We tested the service with Amazon stock prices downloaded from Yahoo Finance.

The content has been uploaded to a S3 bucket called stockprice (S3://stockprice/amzn.csv). We had to make it accessible for everyone to read. (open/download).

Then we could create the appropriate table using standard SQL command:

CREATE TABLE stockprice (
     stockdate date not null,
     stockopen decimal(6,2),
     stockhigh decimal(6,2),
     stocklow decimal(6,2),
     stockclose decimal(6,2),
     stockvolume integer,
     stockadjclose decimal(6,2)
     );

Table 'stockprice' created

Execution time: 0.15s

desc stockprice
COLUMN_NAME	DATA_TYPE	PK	NULLABLE	DEFAULT	AUTOINCREMENT	REMARKS	POSITION
stockdate	date	NO	YES		NO		1
stockopen	numeric(6,2)	NO	YES		NO		2
stockhigh	numeric(6,2)	NO	YES		NO		3
stocklow	numeric(6,2)	NO	YES		NO		4
stockclose	numeric(6,2)	NO	YES		NO		5
stockvolume	integer	NO	YES		NO		6
stockadjclose	numeric(6,2)	NO	YES		NO		7

To load the data into stockprice table, we had to use copy command with the S3 source file (it could also be an Amazon DynamoDB source).

copy stockprice from 's3://stockprices/amzn.csv' CREDENTIALS 'aws_access_key_id=XXXXXXX;aws_secret_access_key=XXXXXXX' delimiter ',';

If there is any error during the load operation, it can be verified by running a select statement on the stl_load_errors table. (e.g. incorrect data format).

And then we can run our SQL statements to analyse the data.

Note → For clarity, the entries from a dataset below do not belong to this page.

-- ==== Sys2Proof/Machine/Engines.lean ====
section
/-! DEFINITION. Events of the streams and engines of the hart in focus: late results, completions, row steps, walks, pending
traps, time limits, the cache, and the stop of a stream (R115, R128, R134, R139, R178, R200, R316, R333, R342, R359). An event that
finds nothing to act on leaves the state as it is. -/
namespace Sys2Proof.Machine

/-- ASYNCHRONOUS_RESULT_DELIVERY (R115, R431). -/
def execAsyncDelivery (s : State) : Res := .next s.deliverOne

/-- The oldest vector load completes: its register turns FULL (R23, R200). -/
def State.loadCompletes (s : State) : State :=
  match s.hart.vloads with
  | [] => s
  | l :: ls => { s with hart := { s.hart with vloads := ls }.setFull true (if l.pair then [l.reg, l.reg + 1] else [l.reg]) }

def execVloadCompletion (s : State) : Res := .next s.loadCompletes

/-- The oldest vector store, scatter or vamo completes, with the acquire that its vamo asked for; the acquire's write-backs keep their places
at the homes that answer with a retry (R200, R208, R333). -/
def State.vmemCompletes (s : State) : State :=
  match s.me.vmem with
  | [] => s
  | m :: ms =>
    let s1 := { s with me := { s.me with vmem := ms } }
    match m.acq with
    | none => s1
    | some c =>
      match if wideScope c then s.dirtyWaitsAt (m.since s.stamp) else none with
      | some l =>
        let asked := (addLine ((m.asked.map (·.1)).getD []) l, m.since s.stamp)
        { s.markRetried l with me := { s.me with vmem := { m with asked := some asked } :: ms }, stamp := s.stamp + 1 }
      | none => s1.acquire c

def execVectorMemoryCompletion (s : State) : Res := .next s.vmemCompletes

/-- LANE_ARRAY_COMPLETION: the lanes are free again (R178). -/
def execLaneCompletion (s : State) : Res := .next { s with hart := { s.hart with laneBusy := 0 } }

/-- MATRIX_ROW_STEP; a stopped team makes none (R348). -/
def execMatrixRowStep (s : State) : Res := .next (if s.held then s else s.rowStep)
def execMatrixDone (s : State) : Res := .next s.matrixEnd

/-- PAGE_WALK: a walk for the hart in focus that ends in a leaf which permits the access fills the TLBs; a fault is the waiting
access's own, and the read of an entry on a pinned line is made again after the pin's end (R333, R359, R362, R363). -/
def execPageWalk (va : Word) (acc : Acc) (s : State) : Res :=
  if inLocal va.toNat || inLane va.toNat || !canonical va.toNat then .next s
  else match (s.walkLines s.hart.vd.toNat va.toNat).findSome? fun a => s.mustWait a 8 with
    | some l => .next (s.markRetried l)
    | none =>
      match s.walkVd s.hart.vd.toNat va.toNat with
      | .error _ => .next s
      | .ok l => .next (if permits l.pte acc s.user then s.useLeaf s.hart.vd.toNat va.toNat l acc else s)

/-- The stream in focus no longer asks for a semaphore (R161). -/
def State.leaveSemq (s : State) : State := s.setComm { s.clus.comm with semq := s.clus.comm.semq.filter (fun x => x.2 ≠ s.streamId) }

/-- The stream is within a launch that has been sent or that the inlet holds (R137, R291). -/
def Strm.launching (t : Strm) : Bool :=
  match t.wait with
  | some (.answer ..) | some (.inlet ..) => true
  | _ => false

/-- The stream is suspended in a wfi (R134). -/
def Strm.inWfi (t : Strm) : Bool := match t.wait with | some (.wfi _) => true | _ => false

/-- A suspended wfi completes (R134). -/
def Strm.wfiDone (t : Strm) : Strm := match t.wait with | some (.wfi a) => t.completes a | _ => t
def State.wfiDone (s : State) : State := { s with me := s.me.wfiDone }

/-- TRAP_ENTRY: the oldest pending channel fault is taken before the stream's next instruction; a stall, or the wait of an exit,
is abandoned, a wfi completes, and a launch that is on its way completes first (R134, R137, R260, R342). -/
def execTrapEntry (s : State) : Res :=
  match s.me.faults with
  | [] => .next s
  | t :: ts =>
    if s.me.pfx.isSome || s.me.stopped || s.held || s.me.launching then .next s
    else
      let s1 := s.wfiDone
      State.trap { s1.leaveSemq with me := { s1.me with faults := ts, exiting := false } } t

/-- TVAL of "queue watchdog" (R128). -/
def watchdogVal (presence write : Bool) (r : Reg) : Word := va64 (r.toNat + boolNat presence * 32 + boolNat write * 64)

/-- QUEUE_WATCHDOG: the stall has lasted 16,777,216 cycles; the count stands still while the other stream, if it has not
stopped, is in a handler (R139, R345, log 101), and a pending channel fault is taken before this trap (R128, R342). No trap comes on an E-stream whose row step waits on a chained channel (R425). -/
def execQueueWatchdog (s : State) : Res :=
  if s.me.stopped || s.me.exiting || (s.peer.inHandler && !s.peer.stopped) || s.held || !s.me.faults.isEmpty || (s.isE && s.rowHeld) then .next s
  else match s.me.wait with
    | some (.queue w r) => s.trap (.plain watchdogCause (watchdogVal false w r))
    | some (.presence w r) => s.trap (.plain watchdogCause (watchdogVal true w r))
    | _ => .next s

/-- WFI_TIMEOUT: the wfi of a stream that no stop request holds completes (R134, R349, log 88). -/
def execWfiTimeout (s : State) : Res := .next (if s.held then s else s.wfiDone)

/-- The time of a pin that the home has answered with a retry is over: it ends in the core that holds it, as by a die-scope release of that
line alone (R333). -/
def State.expirePin (s : State) (line : Nat) : State :=
  let mine (l : CLine) : Bool := l.line = line && l.pin.isSome && l.retried
  let s1 := s.unpin mine
  let s2 := s1.cores.foldl (fun s c => (c.2.dcache.filter mine).foldl State.writeBack s) s1
  { s2 with cores := s1.cores.map fun c =>
      (c.1, { c.2 with dcache := upd mine (fun l => { l.clean with pin := none, retried := false }) c.2.dcache }) }

def execPinExpiry (line : Nat) (s : State) : Res := .next (s.expirePin line)

/-- CACHE_EVICTION: an unpinned line of the core in focus leaves its cache, once its dirty bytes can be written back (R316, R333). -/
def execCacheEviction (line : Nat) (s : State) : Res :=
  let gone (l : CLine) : Bool := l.line = line && s.canLeave l
  let s1 := s.cleanLines gone
  .next (s1.setCache (s1.core.dcache.filter (fun l => !gone l)))

-- The stop of a stream (R139, R296)

/-- Every access, copy command and matrix operation that the stream in focus issued is complete. -/
def State.quiet (s : State) : Bool :=
  s.me.pend.isEmpty && s.me.vmem.isEmpty &&
    if s.isE then s.hart.mq.isEmpty && s.hart.laneBusy = 0 else !s.copiesOutstanding && s.hart.vloads.isEmpty

/-- What a hart discards when both its streams have stopped; its registers keep what they hold (R139, R419,
R430, log 87). -/
def Hart.ended (h : Hart) : Hart :=
  { h with
    queues := Vector.replicate 8 [], pres := Vector.replicate 32 false, vset := [], endCount := h.vset.length, endPres := h.pres
    vovf := false }

/-- Every stream of the team in focus has stopped. -/
def State.teamStopped (s : State) : Bool := (s.allCtxs.filter (fun c => c.key = s.key)).all fun c => c.a.stopped && c.e.stopped

/-- The team in focus ends: its cores' dirty bytes reach their homes and the cores are free (R296, R318). Its harts hold what they held until
a team is placed there (R419, R423, R427 to R430). -/
def State.endTeam (s : State) : State :=
  let k := s.key
  let known := s.teams.any (fun t => t.key = k)
  let s0 := s.flushCores (s.coresOf k)
  let s1 := State.retireTeam { s0 with teams := s0.teams.filter (fun t => t.key ≠ k) } k
  if known then { s1 with grids := upd (fun g => g.vd = k.vd ∧ g.gid = k.gid) (fun g => { g with ended := g.ended + 1 }) s1.grids } else s1

/-- STREAM_STOP: an exiting stream with nothing outstanding stops; its team's barrier episode and its team may end with it
(R139, R163, R296). -/
def execStreamStop (s : State) : Res :=
  if s.me.exiting && !s.me.stopped && s.quiet && s.me.faults.isEmpty then
    let s1 := { s with me := { s.me with stopped := true, exiting := false, wait := none } }
    let s2 := if s1.peer.stopped then { s1 with hart := s1.hart.ended } else s1
    let s3 := if s2.hart.cf then s2.episode else s2
    if s3.teamStopped then
      -- the release of the team's end waits for the homes of its dirty lines (R296, R333)
      match s3.flushWaits (s3.coresOf s3.key) with
      | some l => .next (s.asks l)
      | none => .next s3.endTeam
    else .next s3
  else .next s

end Sys2Proof.Machine
end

select * from stockprice order by stockadjclose desc limit 100;

stockdate	stockopen	stockhigh	stocklow	stockclose	stockvolume	stockadjclose
2013-01-25	275.00	284.72	274.40	283.99	4968100	283.99
2013-01-28	283.78	284.48	274.40	276.04	4321400	276.04
2013-03-05	274.00	276.68	269.99	275.59	3686200	275.59
2013-03-13	275.24	276.50	272.64	275.10	1884200	275.10
2013-03-08	275.00	275.44	271.50	274.19	1879800	274.19
2013-03-12	271.00	277.40	270.36	274.13	3246200	274.13
2013-03-07	274.10	274.80	271.85	273.88	1939000	273.88
2013-03-06	275.76	276.49	271.83	273.79	2050700	273.79
2013-01-24	269.37	276.65	269.37	273.46	3417000	273.46
2013-03-04	265.36	273.30	264.14	273.11	3453000	273.11
2013-01-30	283.00	284.20	267.11	272.76	13075400	272.76
2013-01-14	268.00	274.26	267.54	272.73	4275000	272.73
2013-01-18	270.83	274.50	269.60	272.12	2942000	272.12
2013-01-15	270.68	272.73	269.30	271.90	2326900	271.90
2013-03-11	273.43	273.99	270.40	271.24	1904900	271.24

AWS console supports various management functions of the cluster, we can reboot the cluster, we can modify parameters, we can resize it by defining different node type (XL->8XL) or decreasing/increasing the number of nodes. We can also delete the cluster via AWS console.
AWS-Redshift11

Conclusion

Amazon Web Services Redshift is another big step to make cloud services available for enterprise computing. It offers a data warehouse capability with minimal effort to start up and scale as operations demand. It is a great complement to other database services such as DynamoDB for NoSQL requirements and RDS for relational database services.